Patch the binary without GDB
python3 QuickPatch.py -A x86-64 -a 'nop;nop;nop;nop' -o 0x98f -b ./tests/patch_me_pie -of patch_nogdb
[*] Instructions: ['nop', 'nop', 'nop', 'nop'] (len: 4)
[*] Encoding: 0x90 0x90 0x90 0x90 (len: 4)
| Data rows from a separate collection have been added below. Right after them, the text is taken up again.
/-- Serve the first of a list of copies that can move. -/
def State.serveFirst (s : State) (core x bytes : Nat) : List (Nat × Copy) → State
  | [] => s
  | (src, c) :: rest =>
    match State.copyRun core c.id (2 * bytes + 4) bytes false s with
    | (s, true) => s.modXp core x fun p => { p with rrSrc := src, rrQ := if src == 1 then c.queueKey + 1 else p.rrQ }
    | (s, false) => s.serveFirst core x bytes rest

/-- `XP_ENGINE_TURN` (R308): one turn of at most 4 KiB of one transfer. -/
def execXpEngineTurn (core x bytes : Nat) (s : State) : Host.Outcome State Fault Refusal :=
  .next (if x ≥ 2 || (s.core core).offline then s else s.serveFirst core x (min bytes 4096) (s.engineOrder core x))

/-! ## Completion (R82, R278, R279) -/

/-- A copy's remote stores have all been answered. -/
def State.copyQuiet (s : State) (id : Nat) : Bool := s.flows.all fun f => f.open'.all fun a => a.copy != id

/-- Lines become present that no copy in flight writes any more (R82). -/
def State.linesPresent (s : State) (ls : List (Nat × Nat)) : State :=
  let busy (x : Nat × Nat) : Bool := s.cores.any fun c => c.2.copies.any fun k => k.lines.contains x
  ls.foldl (fun s x => if busy x then s else s.modCore x.1 fun c => c.setPresent x.2 true) s

/-- Take a completed copy off its engine: lines, batches and allocations follow. -/
def State.endCopy (s : State) (core : Nat) (c : Copy) : State :=
  let s := (s.modCore core fun k => { k with copies := k.copies.filter fun y => y.id != c.id }).linesPresent c.lines
  let s := match c.from' with
    | .queue uid _ _ _ =>
      s.modUid uid fun w =>
        let w := if c.err then { w with copyBad := w.copyBad ++ [(c.id, c.bad)] }
          else
            { w with
              copyOpen := w.copyOpen.filter fun (y : Nat × Nat) => y.2 != c.id
              batches := w.batches.map fun (b : Nat × List Nat) => (b.1, b.2.filter (· != c.id)) }
        w.settle
    | .prog => if c.err then s.modXp core c.xp fun p => { p with err := true } else s
    | .walk => s
  (dedup (core :: (c.lines ++ c.srcLines).map (·.1))).foldl State.freeAllocs s

/-- `COPY_COMPLETE` (R278, R279): a queue command. -/
def execCopyComplete (core id : Nat) (s : State) : Host.Outcome State Fault Refusal :=
  .next
    (match s.copy? core id with
     | some c => if c.done && c.ofQueue && s.copyQuiet id then s.endCopy core c else s
     | none => s)

/-- `PROGRAM_TRANSFER_COMPLETE` (R321). -/
def execProgramTransferComplete (core x id : Nat) (s : State) : Host.Outcome State Fault Refusal :=
  .next
    (match s.copy? core id with
     | some c => if c.done && c.from' == .prog && c.xp == x && s.copyQuiet id then s.endCopy core c else s
     | none => s)

/-! ## `tred` (R299) -/

/-- The entries of the k-th instance on the members that a descriptor names, in member order; none unless all have arrived. -/
def Launch.tredSet (l : Launch) (k desc : Nat) : Option (List (Nat × List Nat)) :=
  let es := (descCores l.blk desc).map fun c => (l.treds.find? fun t => t.1 == c && t.2.1 == k).map fun t => (c, t.2.2)
  if es.all Option.isSome then some (es.filterMap id) else none

/-- Mark the instance over on its members. -/
def Launch.tredOver (l : Launch) (k : Nat) (cores : List Nat) (bad : Bool) : Launch :=
  { l with
    treds := l.treds.map fun t => if t.2.1 == k && cores.contains t.1 && t.2.2.length < 7 then (t.1, k, t.2.2 ++ [0]) else t
    tredBad := if bad then l.tredBad ++ cores.map fun c => (c, k) else l.tredBad }

/-- The lines of a byte range of a launch's allocation on a core. -/
def State.tredLines (s : State) (lid core off len : Nat) : List (Nat × Nat) :=
  match (s.core core).alloc lid with
  | some a => spadLines core (128 * a.base + off) len
  | none => []

/-- Combine the paired instances: element by element over the tree (R154). -/
def State.tredRun (s : State) (lid : Nat) (w pset : Bool) (len d : Nat) (es : List (Nat × List Nat)) : State :=
  let n := if w then 8 else 4
  let f := if w then fF64 else fF32
  let base (c : Nat) : Nat := ((s.core c).alloc lid).elim 0 fun a => 128 * a.base
  let leaf (i : Nat) (e : Nat × List Nat) : Nat := rdSpad (s.core e.1) (base e.1 + listGet 0 e.2 4 + i * n) n
  let out := (List.range (len / n)).flatMap fun i => toBytes n (treeSum (faddE f .rn) 0 (es.map (leaf i)))
  match es with
  | [] => s
  | (c0, _) :: _ =>
    let s := s.modCore c0 fun c => c.wrSpad (base c0 + d) out
    if pset then (s.tredLines lid c0 d len).foldl (fun s x => s.modCore x.1 fun c => c.setPresent x.2 true) s else s

/-- `TRED_COMPLETE` (R299): the instance that the wave in a slot waits for. Where the members differ in pset, that of member 0 counts, which
writes the result (DESIGN CHOICE, log entry 80). -/
def State.tredStep (s : State) (core slot : Nat) : State :=
  let parked := (s.wave? core slot).bind fun w => w.streams.findSome? fun t => match t.st with
    | .park (.tred k desc) _ _ _ => some (w.lid, k, desc)
    | _ => none
  match parked with
  | none => s
  | some (lid, k, desc) =>
    match (aget s.launches lid).bind fun l => (l.tredSet k desc).map fun es => (l, es) with
    | none => s
    | some (_, es) =>
      let mine := ((es.find? fun e => e.1 == core).map (·.2)).getD []
      if 7 ≤ mine.length then s
      else
        let key (e : List Nat) : List Nat := (e.take 4).set 3 (listGet 0 e 3)
        let named := (es.filter fun e => listGet 0 e.2 0 == desc).map (·.1)
        if es.any fun e => key e.2 != key mine then s.modLaunch lid fun l => l.tredOver k named true
        else
          let w := listGet 0 mine 1 == 1
          let len := listGet 0 mine 2
          let d := listGet 0 mine 3
          let src := es.flatMap fun e => s.tredLines lid e.1 (listGet 0 e.2 4) len
          if src.any fun x => (s.core x.1).absent.contains x.2 then s
          else
            let pset := es.head?.elim false fun e => listGet 0 e.2 5 == 1
            (s.tredRun lid w pset len d es).modLaunch lid fun l => l.tredOver k (es.map (·.1)) false

def execTredComplete (core slot : Nat) (s : State) : Host.Outcome State Fault Refusal := .next (s.tredStep core slot)

end Sys2Proof.Machine
end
[*] File patch_nogdb with patch is created
Let’s try it
$ ./patch_nogdb
Password: kkfskfsdk
Password correct!
Disassemble it before and after:
$ python3 QuickPatch.py -A x86-64 -o 0x98f -b ./tests/patch_me_pie -dl 5
0x98f: 85c0 test eax, eax
0x991: 7513 jne 0x9a6
0x993: 488d3dce000000 lea rdi, [rip + 0xce]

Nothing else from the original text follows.